African Governments Watch Closely
Kenya’s success is attracting continental attention. Botswana launches a similar program in 2025 for 10,000 people over 8 years. Ghana is studying a pilot with 5,000 beneficiaries. The African Union is integrating universal basic income into its development strategy for 2025-2030.
These initiatives are part of a broader dynamic of African social innovation. Drones deliver more blood than ambulances and reduce maternal mortality in Rwanda, demonstrating the continent’s capacity to develop original solutions to social challenges.
A national rollout would represent a modest share of Kenya’s GDP according to program economists. Financing could come from a combination of budget reallocations, carbon tax, and international aid.
International financial institutions are changing position. The World Bank, long skeptical, now finances preparatory studies in Malawi and Tanzania. The IMF is incorporating unconditional transfers into its recommendations for Sub-Saharan Africa, marking a significant doctrinal shift.
The West Questions Its Own Experiments
Kenyan results force Europe and North America to rethink their approaches. The city of Stockton in California is extending its pilot program from 12 to 36 months. Scotland announces a 5-year experiment instead of the initially planned 2 years.
France is examining Kenyan data in its reflection on the universal activity income. “We must question our assumptions about the duration necessary to observe true effects,” acknowledges a parliamentary report from January 2025.
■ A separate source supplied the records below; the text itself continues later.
-- ==== Sys2Proof/Machine/Kpm.lean ====
section
/-! DEFINITION. The KV page manager (10 R245-R254, R261, R264-R267, R269, R270): pools, descriptors, the free list, operation windows, the look-aside buffers and the KPM operations. -/
namespace Sys2Proof.Machine

/-! Statuses (R254). Two more numbers end a command as a fault: pooled memory out of reach, and an offset at or above POOLCAP. -/
def kvOk : Nat := 0
def kvDup : Nat := 1
def kvStale : Nat := 2
def kvEpoch : Nat := 3
def kvEmpty : Nat := 4
def kvQuota : Nat := 5
def kvNotOwner : Nat := 6
def kvSaturated : Nat := 7
def kvUnderflow : Nat := 8
def kvNoTable : Nat := 9
def kvFormat : Nat := 10
def kvPoisoned : Nat := 11
def kvPoolOff : Nat := 12
def kvBadInput : Nat := 13
def kvDestValid : Nat := 14
def kvGone : Nat := 100
def kvUnmapped : Nat := 101

/-- Why an operation does not apply: status, the page whose descriptor read with poison, the pooled offset of a refused access. -/
structure KvErr where
  st : Nat
  quar : Option Nat := none
  off : Nat := 0
deriving DecidableEq, Repr

/-! Geometry (R244, R245). -/

/-- A pool as configured. -/
structure KvPool where
  base : Nat
  pages : Nat
  d : Nat
  frame : Nat
  scales : Nat
  frames : Nat
deriving DecidableEq, Repr

/-- x rounded up to a multiple of f. -/
def ceilTo (x f : Nat) : Nat := (x + f - 1) / f * f

/-- Head dimension by code. -/
def kvDim (c : Nat) : Nat := match c with | 0 => 64 | 1 => 128 | _ => 256

/-- The pool of partition p as its registers configure it. -/
def State.kvPool (s : State) (p : Nat) : KvPool :=
  let pg := P.kpm 1
  let b := s.fld64 pg (F.KPM_POOL_BASE_LO_base p) (F.KPM_POOL_BASE_HI_base p)
  let n := s.fld pg (F.KPM_POOL_PAGES_pages p)
  let d := kvDim (s.fld pg (F.KPM_POOL_CFG_head_dim p))
  let f := 2 ^ (10 + s.fld pg (F.KPM_POOL_CFG_frame_log2 p))
  let sc := b + ceilTo (32 * n) f
  ⟨b, n, d, f, sc, sc + ceilTo (8 * d * n) f⟩

def KvPool.desc (k : KvPool) (i : Nat) : Nat := k.base + 32 * i
def KvPool.scale (k : KvPool) (i : Nat) : Nat := k.scales + 8 * k.d * i
def KvPool.frameOf (k : KvPool) (i : Nat) : Nat := k.frames + k.frame * i

/-- Bytes per position of a page format (R243). -/
def kvBytes (fmt d : Nat) : Nat := if fmt = 2 then d / 2 else d
/-- A format fits a pool (R244). -/
def KvPool.fits (k : KvPool) (fmt : Nat) : Bool := decide (fmt < 3) && decide (128 * kvBytes fmt k.d ≤ k.frame)

/-- KPM_POOL_STS.state: 0 OFF, 1 INIT, 2 READY, 3 CFG_ERROR, 4 FAULTED, 5 RESET. -/
def State.poolState (s : State) (p : Nat) : Nat := s.fld (P.kpm 1) (F.KPM_POOL_STS_state p)

/-- A pool changes state; KPM_STS and event bit 0 follow. -/
def State.setPoolState (s : State) (p st : Nat) : State :=
  if s.poolState p = st then s
  else
    (((s.setFld (P.kpm 1) (F.KPM_POOL_STS_state p) st).setBit (P.kpm 0) F.KPM_STS_ready p (st == 2)).setBit (P.kpm 0)
      F.KPM_STS_faulted p (st == 3 || st == 4)).event (P.kpm 0) 0

/-! Free list, quarantine and ownership. -/
def State.kvFreeList (s : State) (p : Nat) : List Nat := Tab.get list0 s.kvFree p
def State.setKvFree (s : State) (p : Nat) (l : List Nat) : State :=
  let s1 := { s with kvFree := Tab.set list0 s.kvFree p l }.setFld (P.kpm 1) (F.KPM_POOL_STS_free p) l.length
  if !(s.kvFreeList p).isEmpty && l.isEmpty then s1.event (P.kpm 0) 1 else s1
def State.kvQuarList (s : State) (p : Nat) : List Nat := Tab.get list0 s.kvQuar p
def State.setKvQuar (s : State) (p : Nat) (l : List Nat) : State :=
  { s with kvQuar := Tab.set list0 s.kvQuar p l }.setFld (P.kpm 1) (F.KPM_POOL_QUAR_quarantined p) l.length
/-- Allocated pages owned by tenant n (KPM_TQ_USED). -/
def State.kvUsed (s : State) (n : Nat) : Nat := ((List.range 8).map fun p => Tab.get nat0 s.kvOwned (128 * p + n)).sum
/-- Set how many pages of pool p tenant n owns; event bit 0 of page 9 where the limit is reached. -/
def State.setOwned (s : State) (p n v : Nat) : State :=
  let was := s.kvUsed n
  let s1 := { s with kvOwned := Tab.set nat0 s.kvOwned (128 * p + n) v }
  let s2 := s1.setFld (P.ten n 9) F.KPM_TQ_USED_used (s1.kvUsed n)
  if was < s1.kvUsed n ∧ s1.kvUsed n = s1.fld (P.ten n 9) F.KPM_TQ_LIMIT_limit then s2.event (P.ten n 9) 0 else s2
def State.ownedIn (s : State) (p n : Nat) : Nat := Tab.get nat0 s.kvOwned (128 * p + n)

/-! Pooled memory, as the KV units reach it. -/

/-- Read `n` bytes at pooled offset `o` of partition p. -/
def State.pRead (s : State) (p o n : Nat) : Except KvErr (List Byte) :=
  let sg := segs 64 o n
  let pl (g : Nat × Nat) : Place := s.poolPlace p g.1
  match sg.find? fun g => pl g == .unmapped with
  | some g => .error ⟨kvUnmapped, none, g.1⟩
  | none =>
    match sg.find? fun g => s.placeGone (pl g) with
    | some g => .error ⟨kvGone, none, g.1⟩
    | none =>
      match sg.find? fun g => (s.placeRead (pl g) g.2).2 with
      | some g => .error ⟨kvPoisoned, none, g.1⟩
      | none => .ok (sg.flatMap fun g => (s.placeRead (pl g) g.2).1)

/-- Write bytes at a pooled offset. -/
def State.pWrite (s : State) (p o : Nat) (bs : List Byte) : State :=
  s.each (segs 64 o bs.length) fun g s => s.placeWrite 0 (s.poolPlace p g.1) ((bs.drop (g.1 - o)).take g.2) false

/-- The counts of a read of `n` bytes at a pooled offset. -/
def State.pCount (s : State) (p o n : Nat) : State := s.each (segs 64 o n) fun g s => s.placeCount (s.poolPlace p g.1) g.2

/-- Copy lines, poison carried (R267). -/
def State.pCopy (s : State) (p src dst n : Nat) : State :=
  s.each (segs 64 dst n) fun g s =>
    let pl := s.poolPlace p (src + (g.1 - dst))
    let r := s.placeRead pl g.2
    (s.placeCount pl g.2).placeWrite 0 (s.poolPlace p g.1) r.1 r.2

/-! Descriptors (R246). -/

/-- A descriptor's fields. -/
structure KvDesc where
  frame : Nat
  rc : Nat
  epoch : Nat
  vt : Nat
  fmt : Nat
  owner : Nat
  flags : Nat
  next : Nat
  opseq : Nat
deriving DecidableEq, Repr

def KvDesc.ofBytes (b : List Byte) : KvDesc :=
  ⟨dNum b 0 8, dNum b 8 2, dNum b 0x0A 2, dNum b 0x0C 4, dNum b 0x10 1, dNum b 0x11 1 % 128, dNum b 0x12 1, dNum b 0x14 4, dNum b 0x18 4⟩

def KvDesc.bytes (d : KvDesc) : List Byte :=
  leBytes 8 d.frame ++ leBytes 2 d.rc ++ leBytes 2 d.epoch ++ leBytes 4 d.vt ++ leBytes 1 d.fmt ++ leBytes 1 d.owner ++ leBytes 1 d.flags ++
    leBytes 1 0 ++ leBytes 4 d.next ++ leBytes 4 d.opseq ++ leBytes 4 0

def KvDesc.alloc (d : KvDesc) : Bool := bitOf d.flags 0

/-- Descriptor k of pool p. A page beyond the pool is not usable; a pool that a job has written reads as free values. -/
def State.kvDesc (s : State) (p k : Nat) : Except KvErr KvDesc :=
  if (s.kvPool p).pages ≤ k then .error ⟨kvNotOwner, none, 0⟩
  else match s.pRead p ((s.kvPool p).desc k) 32 with
    | .ok b => .ok (KvDesc.ofBytes (if Tab.get bit0 s.kvUndef p then (List.range 32).map (Config.freeByte s.fresh) else b))
    | .error e => .error { e with quar := if e.st = kvPoisoned then some k else none }

def State.setKvDesc (s : State) (p k : Nat) (d : KvDesc) : State := s.pWrite p ((s.kvPool p).desc k) d.bytes

/-- A page is usable by tenant n (R246). -/
def State.kvUsable (s : State) (p k n : Nat) (d : KvDesc) : Bool :=
  d.alloc && !bitOf d.flags 1 && !(s.kvQuarList p).contains k && d.owner == n && d.epoch == s.epoch n

/-- The page named by an operation: usable by the tenant, else a status; a free page has its own. -/
def State.kvNamed (s : State) (p k n free : Nat) : Except KvErr KvDesc :=
  match s.kvDesc p k with
  | .error e => .error e
  | .ok d => if !d.alloc then .error ⟨free, none, 0⟩ else if s.kvUsable p k n d then .ok d else .error ⟨kvNotOwner, none, 0⟩

/-- Quarantine page k (R267): it is never allocated again before the next initialisation. -/
def State.kvQuarantine (s : State) (p k : Nat) : State :=
  if (s.kvQuarList p).contains k then s
  else
    let s1 := s.setKvQuar p (s.kvQuarList p ++ [k])
    let s2 := s1.pWrite p ((s.kvPool p).desc k + 0x12) [if (s.kvFreeList p).contains k then 2 else 3]
    if (s.kvFreeList p).contains k then s2.setKvFree p ((s.kvFreeList p).filter (· != k)) else s2

/-- The error's effect on the state. -/
def State.kvFailed (s : State) (p : Nat) (e : KvErr) : State :=
  match e.quar with
  | some k => s.kvQuarantine p k
  | none => s

/-- Allocate the head of the free list for tenant n (R251). -/
def State.kvTake (s : State) (p n fmt v : Nat) : Nat × State :=
  match s.kvFreeList p with
  | [] => (0, s)
  | k :: r =>
    let d : KvDesc := ⟨(s.kvPool p).frameOf k, 1, s.epoch n, 0, fmt, n, 1, 0, v⟩
    (k, ((s.setKvDesc p k d).setKvFree p r).setOwned p n (s.ownedIn p n + 1))

/-- Set a refcount and the operation that set it; at 0 the page returns to the head of the free list (R251). -/
def State.kvSetRc (s : State) (p k rc v : Nat) (d : KvDesc) : State :=
  if rc = 0 then
    let quar := (s.kvQuarList p).contains k
    let l := s.kvFreeList p
    let nxt := if quar then 0 else match l with | h :: _ => h | [] => (Config.freeWord s.fresh).toNat
    let s1 := s.tick.setKvDesc p k { d with rc := 0, flags := d.flags - d.flags % 2, next := nxt, opseq := v }
    let s2 := s1.setOwned p d.owner (s1.ownedIn p d.owner - 1)
    if quar then s2 else s2.setKvFree p (k :: l)
  else s.setKvDesc p k { d with rc := rc, opseq := v }

/-! Block tables (R247). -/

/-- Directory entry e of a root: the level-2 table, if valid. -/
def State.kvDir (s : State) (p root e : Nat) : Except KvErr (Option Nat) :=
  match s.pRead p (root + 8 * e) 8 with
  | .error x => .error x
  | .ok b => .ok (if bitOf (leNat b) 0 then some (leNat b % 2 ^ 48 / 256 * 256) else none)

/-- Level-2 entry of page index i: the page number, if valid. -/
def State.kvL2 (s : State) (p l2 i : Nat) : Except KvErr (Option Nat) :=
  match s.pRead p (l2 + 4 * (i % 64)) 4 with
  | .error x => .error x
  | .ok b => .ok (if bitOf (leNat b) 31 then some (leNat b % 2 ^ 22) else none)

/-! Look-aside buffers (R248, R249). -/
def lab0 : Nat → List LabEnt := fun _ => []
def State.lab (s : State) (cl : Nat) : List LabEnt := Tab.get lab0 s.labs cl
def State.setLab (s : State) (cl : Nat) (l : List LabEnt) : State :=
  { s with labs := Tab.set lab0 s.labs cl l }.setFld (P.kvw cl) F.KVW_STS_lab_valid l.length

/-- Remove entries from one walker; KVW_INVAL counts them. -/
def State.labRemove (s : State) (cl : Nat) (p : LabEnt → Bool) : State :=
  (s.setLab cl ((s.lab cl).filter fun e => !p e)).addFld (P.kvw cl) F.KVW_INVAL_count ((s.lab cl).filter p).length

/-- Remove entries from every walker of partition p. -/
def State.labRemovePart (s : State) (p : Nat) (f : LabEnt → Bool) : State := s.each (s.partClusters p) fun cl s => s.labRemove cl f

/-- A hit, as the requesting tenant may use it. -/
def State.labFind (s : State) (cl root i n : Nat) : Option LabEnt :=
  (s.lab cl).find? fun e => e.root == root && e.idx == i && e.owner == n && e.epoch == s.epoch n

/-- The entry becomes the most recently used. -/
def State.labTouch (s : State) (cl : Nat) (e : LabEnt) : State := s.setLab cl (e :: (s.lab cl).filter (· != e))

/-- Fill an entry, replacing the least recently used. -/
def State.labFill (s : State) (cl : Nat) (e : LabEnt) : State :=
  s.setLab cl ((e :: (s.lab cl).filter fun x => !(x.root == e.root && x.idx == e.idx)).take 64)

/-- Write a level-2 entry; every walker of the partition loses that entry (R249). -/
def State.kvWriteL2 (s : State) (p root i l2 v : Nat) : State :=
  (s.pWrite p (l2 + 4 * (i % 64)) (leBytes 4 v)).labRemovePart p fun e => e.root == root && e.idx == i

/-! Operation windows (R252). -/
def kvwin0 : Nat → KvWin := fun _ => KvWin.reset
def State.kvWin (s : State) (n : Nat) : KvWin := Tab.get kvwin0 s.kvWins n
def State.setKvWin (s : State) (n : Nat) (w : KvWin) : State :=
  { s with kvWins := Tab.set kvwin0 s.kvWins n w }.setFld (P.ten n 9) F.KPM_TQ_OPSEQ_h w.h

/-- How far v lies above H, modulo 2^32. -/
def seqDist (v h : Nat) : Nat := (v + 2 ^ 32 - h % 2 ^ 32) % 2 ^ 32
/-- v is above H. -/
def seqAbove (v h : Nat) : Bool := seqDist v h != 0 && decide (seqDist v h < 2 ^ 31)

/-- Record an applied operation. -/
def KvWin.record (w : KvWin) (v r : Nat) : KvWin :=
  let h := if seqAbove v w.h then v else w.h
  ⟨h, (v, r) :: w.done.filter fun e => e.1 != v && decide (seqDist h e.1 < 64)⟩

/-- What the KPM answers before an operation is looked at: EPOCH, POOL_OFF, DUP with its result, STALE. -/
def State.kvGate (s : State) (p n ep v : Nat) (windowed : Bool) : Option (Nat × Nat) :=
  if ep ≠ s.epoch n then some (kvEpoch, 0)
  else if s.poolState p ≠ 2 then some (kvPoolOff, 0)
  else if !windowed then none
  else
    let w := s.kvWin n
    if seqAbove v w.h then none
    else if seqDist w.h v < 64 then (w.done.find? fun e => e.1 == v).map fun e => (kvDup, e.2)
    else some (kvStale, 0)

/-- KPM_TQ_CNT. -/
def State.kvCount (s : State) (n st : Nat) : State :=
  if st = kvDup then s.satFld (P.ten n 9) F.KPM_TQ_CNT_dup 1
  else if st = kvStale ∨ st = kvEpoch then s.satFld (P.ten n 9) F.KPM_TQ_CNT_stale 1
  else s

/-- Run a KPM operation: status, result and state. Only an applied operation is recorded. -/
def State.kpmOp (s : State) (p n ep v : Nat) (windowed : Bool) (op : State → Except KvErr (State × Nat)) : Except KvErr (Nat × Nat × State) :=
  match s.kvGate p n ep v windowed with
  | some g => .ok (g.1, g.2, s.kvCount n g.1)
  | none =>
    match op s with
    | .error e => .error e
    | .ok r => .ok (kvOk, r.2, if windowed then r.1.setKvWin n ((r.1.kvWin n).record v r.2) else r.1)

/-! The operations (R253). -/

/-- ALLOC. The checks run FORMAT, POOL_EMPTY, QUOTA, then the head descriptor's poison. -/
def State.kvAlloc (s : State) (p n fmt v : Nat) : Except KvErr (State × Nat) :=
  if !(s.kvPool p).fits fmt then .error ⟨kvFormat, none, 0⟩
  else match s.kvFreeList p with
    | [] => .error ⟨kvEmpty, none, 0⟩
    | k :: _ =>
      if s.fld (P.ten n 9) F.KPM_TQ_LIMIT_limit ≤ s.kvUsed n then .error ⟨kvQuota, none, 0⟩
      else match s.kvDesc p k with
        | .error e => .error e
        | .ok _ => let r := s.kvTake p n fmt v; .ok (r.2, r.1)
This reassessment extends to evaluation methodologies. Western economists realize that measuring the impact of universal basic income over 18 months is equivalent to evaluating university effectiveness by observing first-year students. Behavioral transformation requires time.
Kenya now provides the reference data for calibrating future experiments. Its research protocol — multiple control groups, 12-year longitudinal monitoring, community impact measures — becomes the international methodological standard.
The coming years will determine whether this Kenyan experiment transforms the Western debate on universal basic income or whether it remains confined to African social innovation laboratories. The data is there. The question remains whether developed societies will know how to learn from it.